We are used to Jesus speaking in parables as we have read them over and over again. However, in today’s passage from St. Mark’s Gospel, it would seem that the apostles are not familiar with this particular style of teaching. He seems to say that if they don’t understand this parable, how will they ever understand any parables that he might use?
Yet this parable can be read in different ways with different points of emphasis. Is it a parable about the seed, about the sower, or about the field in which the sower broadcasts the seed? I personally find it interesting to focus on the sower. We are told that the seed falls on several different kinds of soil, but that it will only thrive in rich and fertile soil. So why does the sower bother with casting the seed on soil that will never allow the seed to come to fruition.
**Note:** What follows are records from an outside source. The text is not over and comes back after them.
-- ==== Sys2Proof/Decode.lean ====
section
/-! DEFINITION. The encoding of 30_encoding.md: opcode map, formats, GET selectors, the decoder (total, on any bytes)
and the encoder. -/

namespace Sys2Proof

/-! ## The opcode map (R95) -/

/-- The OP byte of an opcode. -/
def Opcode.code : Opcode → BitVec 8
  | .nop => 0x00
  | .init => 0x01
  | .stopAll => 0x02
  | .clearStatus => 0x03
  | .get => 0x04
  | .setAttack => 0x10
  | .setDecay => 0x11
  | .setSustain => 0x12
  | .setRelease => 0x13
  | .setPitchBend => 0x14
  | .setGlide => 0x15
  | .voiceStart => 0x20
  | .voiceRelease => 0x21
  | .voiceKill => 0x22
  | .voiceSetFreq => 0x23
  | .voiceSetVolume => 0x24
  | .voiceSetMute => 0x25
  | .voiceGlide => 0x26
  | .setRmRate => 0x30
  | .rmBlock => 0x31
  | .setCutoff => 0x38
  | .setResonance => 0x39
  | .setLfoEnable => 0x3A
  | .filtBlock => 0x3B
  | .setLfoRate => 0x40
  | .setLfoDepth => 0x41
  | .lfoPeek => 0x42
  | .synthBlock => 0x50

/-- The format column of R95. -/
def Opcode.format : Opcode → Format
  | .nop => .z
  | .init => .gf
  | .stopAll => .z
  | .clearStatus => .gu
  | .get => .q
  | .setAttack => .gf
  | .setDecay => .gf
  | .setSustain => .gf
  | .setRelease => .gf
  | .setPitchBend => .gf
  | .setGlide => .gf
  | .voiceStart => .vf
  | .voiceRelease => .v
  | .voiceKill => .v
  | .voiceSetFreq => .vf
  | .voiceSetVolume => .vf
  | .voiceSetMute => .vu
  | .voiceGlide => .vf
  | .setRmRate => .gf
  | .rmBlock => .b
  | .setCutoff => .gf
  | .setResonance => .gf
  | .setLfoEnable => .gu
  | .filtBlock => .b
  | .setLfoRate => .gf
  | .setLfoDepth => .gf
  | .lfoPeek => .z
  | .synthBlock => .b

/-- Exactly three opcodes respond (R106). -/
def Opcode.responds : Opcode → Bool
  | .get | .lfoPeek | .synthBlock => true
  | _ => false

/-- `hasFOperand`: true exactly for formats GF and VF (R120). -/
def Opcode.hasFOperand (op : Opcode) : Bool :=
  match op.format with
  | .gf | .vf => true
  | _ => false

/-- Every opcode, in the order of R95. -/
def Opcode.all : List Opcode :=
  [.nop, .init, .stopAll, .clearStatus, .get, .setAttack, .setDecay, .setSustain, .setRelease, .setPitchBend,
   .setGlide, .voiceStart, .voiceRelease, .voiceKill, .voiceSetFreq, .voiceSetVolume, .voiceSetMute,
   .voiceGlide, .setRmRate, .rmBlock, .setCutoff, .setResonance, .setLfoEnable, .filtBlock, .setLfoRate,
   .setLfoDepth, .lfoPeek, .synthBlock]

/-- The opcode whose OP byte is `b`; `none` for a reserved byte (R96). -/
def Opcode.ofCode (b : BitVec 8) : Option Opcode := Opcode.all.find? fun o => o.code == b

/-- The command with this opcode and these fields. -/
def Opcode.instr (op : Opcode) (f : Fields) : Instr :=
  match op with
  | .nop => .nop f
  | .init => .init f
  | .stopAll => .stopAll f
  | .clearStatus => .clearStatus f
  | .get => .get f
  | .setAttack => .setAttack f
  | .setDecay => .setDecay f
  | .setSustain => .setSustain f
  | .setRelease => .setRelease f
  | .setPitchBend => .setPitchBend f
  | .setGlide => .setGlide f
  | .voiceStart => .voiceStart f
  | .voiceRelease => .voiceRelease f
  | .voiceKill => .voiceKill f
  | .voiceSetFreq => .voiceSetFreq f
  | .voiceSetVolume => .voiceSetVolume f
  | .voiceSetMute => .voiceSetMute f
  | .voiceGlide => .voiceGlide f
  | .setRmRate => .setRmRate f
  | .rmBlock => .rmBlock f
  | .setCutoff => .setCutoff f
  | .setResonance => .setResonance f
  | .setLfoEnable => .setLfoEnable f
  | .filtBlock => .filtBlock f
  | .setLfoRate => .setLfoRate f
  | .setLfoDepth => .setLfoDepth f
  | .lfoPeek => .lfoPeek f
  | .synthBlock => .synthBlock f

/-! ## The GET selectors (10_state.md R54) -/

/-- The selector byte. -/
def Selector.code : Selector → BitVec 8
  | .status => 0x00
  | .fs => 0x01
  | .attack => 0x02
  | .decay => 0x03
  | .sustain => 0x04
  | .release => 0x05
  | .bend => 0x06
  | .glide => 0x07
  | .rmRate => 0x08
  | .rmIncr => 0x09
  | .rmPhase => 0x0A
  | .rmPrev => 0x0B
  | .cutoff => 0x0C
  | .resonance => 0x0D
  | .tempCutoff => 0x0E
  | .lfoEn => 0x0F
  | .lfoRate => 0x10
  | .lfoDepth => 0x11
  | .lfoAcc => 0x12
  | .a1 => 0x13
  | .a2 => 0x14
  | .a3 => 0x15
  | .b1 => 0x16
  | .b2 => 0x17
  | .fdIn1 => 0x18
  | .fdIn2 => 0x19
  | .fdOut1 => 0x1A
  | .fdOut2 => 0x1B
  | .activeMask => 0x1C
  | .config => 0x1D
  | .vState => 0x20
  | .vFreq => 0x21
  | .vBaseFreq => 0x22
  | .vVolume => 0x23
  | .vPhase => 0x24
  | .vPwmCnt => 0x25
  | .vEnv => 0x26
  | .vSustain => 0x27
  | .vAttackInc => 0x28
  | .vDecayInc => 0x29
  | .vReleaseInc => 0x2A
  | .vGlideRem => 0x2B
  | .vGlideInc => 0x2C
  | .vGlideTarget => 0x2D
  | .vRegPos => 0x2E
  | .vAttackVal => 0x2F
  | .vCurVal => 0x30
  | .vRelVal => 0x31

/-- Every selector, in the order of R54. -/
def Selector.all : List Selector :=
  [.status, .fs, .attack, .decay, .sustain, .release, .bend, .glide, .rmRate, .rmIncr, .rmPhase, .rmPrev,
   .cutoff, .resonance, .tempCutoff, .lfoEn, .lfoRate, .lfoDepth, .lfoAcc, .a1, .a2, .a3, .b1, .b2, .fdIn1,
   .fdIn2, .fdOut1, .fdOut2, .activeMask, .config, .vState, .vFreq, .vBaseFreq, .vVolume, .vPhase, .vPwmCnt,
   .vEnv, .vSustain, .vAttackInc, .vDecayInc, .vReleaseInc, .vGlideRem, .vGlideInc, .vGlideTarget, .vRegPos,
   .vAttackVal, .vCurVal, .vRelVal]

/-- The selector whose byte is `b`; `none` for a reserved byte. -/
def Selector.ofCode (b : BitVec 8) : Option Selector := Selector.all.find? fun r => r.code == b

/-- How many SLOT values a selector takes, from 0 (the SLOT column of R54). -/
def Selector.slotCount (c : Config) : Selector → Nat
  | .rmPrev => 2
  | .fdIn1 | .fdIn2 | .fdOut1 | .fdOut2 => c.maxChannels
  | .vState | .vFreq | .vBaseFreq | .vVolume | .vPhase | .vPwmCnt | .vEnv | .vSustain | .vAttackInc
  | .vDecayInc | .vReleaseInc | .vGlideRem | .vGlideInc | .vGlideTarget | .vRegPos | .vAttackVal | .vCurVal
  | .vRelVal => c.numVoices
  | _ => 1

/-- The selector of a GET command: ARG[7:0], defined only with ARG[31:8] = 0 (R54, R92). -/
def Fields.selector (f : Fields) : Option Selector :=
  if f.arg.extractLsb' 8 24 = 0 then Selector.ofCode (f.arg.extractLsb' 0 8) else none

/-- `formatOK` (40_control.md R120): the decode constraints of R92. -/
def formatOK (c : Config) (op : Opcode) (f : Fields) : Bool :=
  match op.format with
  | .z | .gf | .gu => f.slot == 0
  | .v | .vf | .vu => decide (f.slot.toNat < c.numVoices)
  | .b => decide (f.slot.toNat ≤ c.maxChannels) && decide (f.arg.toNat ≤ c.maxBlock)
  | .q =>
    match f.selector with
    | some r => decide (f.slot.toNat < r.slotCount c)
    | none => false

/-! ## Decoding -/

/-- Why bytes are no command. -/
inductive DecodeError
  /-- OP is not in the opcode map (R96). -/
  | reservedOpcode (op : BitVec 8)
  /-- Not the eight bytes of one command (R90). -/
  | notOneCommand
  deriving DecidableEq, Repr

/-- The fields of a command word (R91). -/
def fieldsOfWord (w : CommandWord) : Fields :=
  { slot := w.extractLsb' 8 8, rsv := w.extractLsb' 16 16, arg := w.extractLsb' 32 32 }

/-- The decoder: OP alone selects the command (R95, R96). -/
def decode (w : CommandWord) : Except DecodeError Instr :=
  match Opcode.ofCode (w.extractLsb' 0 8) with
  | some op => .ok (op.instr (fieldsOfWord w))
  | none => .error (.reservedOpcode (w.extractLsb' 0 8))

/-- The command word whose little-endian bytes are these (20_memory.md R74). -/
def wordOfBytes (b0 b1 b2 b3 b4 b5 b6 b7 : Byte) : CommandWord := b7 ++ b6 ++ b5 ++ b4 ++ b3 ++ b2 ++ b1 ++ b0

/-- The little-endian bytes of a command word (20_memory.md R74). -/
def bytesOfWord (w : CommandWord) : List Byte := (List.range 8).map fun k => w.extractLsb' (8 * k) 8

/-- Decoding of a byte stream: one command is exactly eight bytes. -/
def decodeBytes : List Byte → Except DecodeError Instr
  | [b0, b1, b2, b3, b4, b5, b6, b7] => decode (wordOfBytes b0 b1 b2 b3 b4 b5 b6 b7)
  | _ => .error .notOneCommand

/-- The command word whose table bits are `w`: bits `nbits` and above are zero. -/
def tableWord (nbits w : Nat) : CommandWord := BitVec.ofNat 64 (w % 2 ^ nbits)

/-- The instruction the decoder reads from the bytes of a table word. -/
def decodeTableWord (nbits w : Nat) : Option Instr :=
  match decodeBytes (bytesOfWord (tableWord nbits w)) with
  | .ok i => some i
  | .error _ => none

/-! ## Encoding -/

/-- The word of a command: `{ARG, RSV, SLOT, OP}` (R91). -/
def encode (i : Instr) : CommandWord := i.fields.arg ++ i.fields.rsv ++ i.fields.slot ++ i.opcode.code

/-- The fields of a command with no SLOT, no ARG and RSV = 0. -/
def Fields.none : Fields := { slot := 0, rsv := 0, arg := 0 }

end Sys2Proof
end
Perhaps the parable is teaching us that God sows the seed of the Word among all kinds of people, even among those who will simply ignore it. The Word of God is available for all people regardless of their personal inclination to listen to it. God might even be called wasteful in this effort to reach all people. This is a great lesson in God’s love. God’s love is lavished upon each of us, no matter what kind of reception that love is apt to find. God does not give up on the one who is lost or who has been led astray by the distractions of the world. God stands ready to receive and forgive all those who turn toward him and receive him even after having formerly rejected that Love.
We gather in the presence of that Love every time we gather around this table, for this is the banquet of God’s word and of Jesus’ Body and Blood. One could not ask for a greater sign of God’s love than the Eucharist.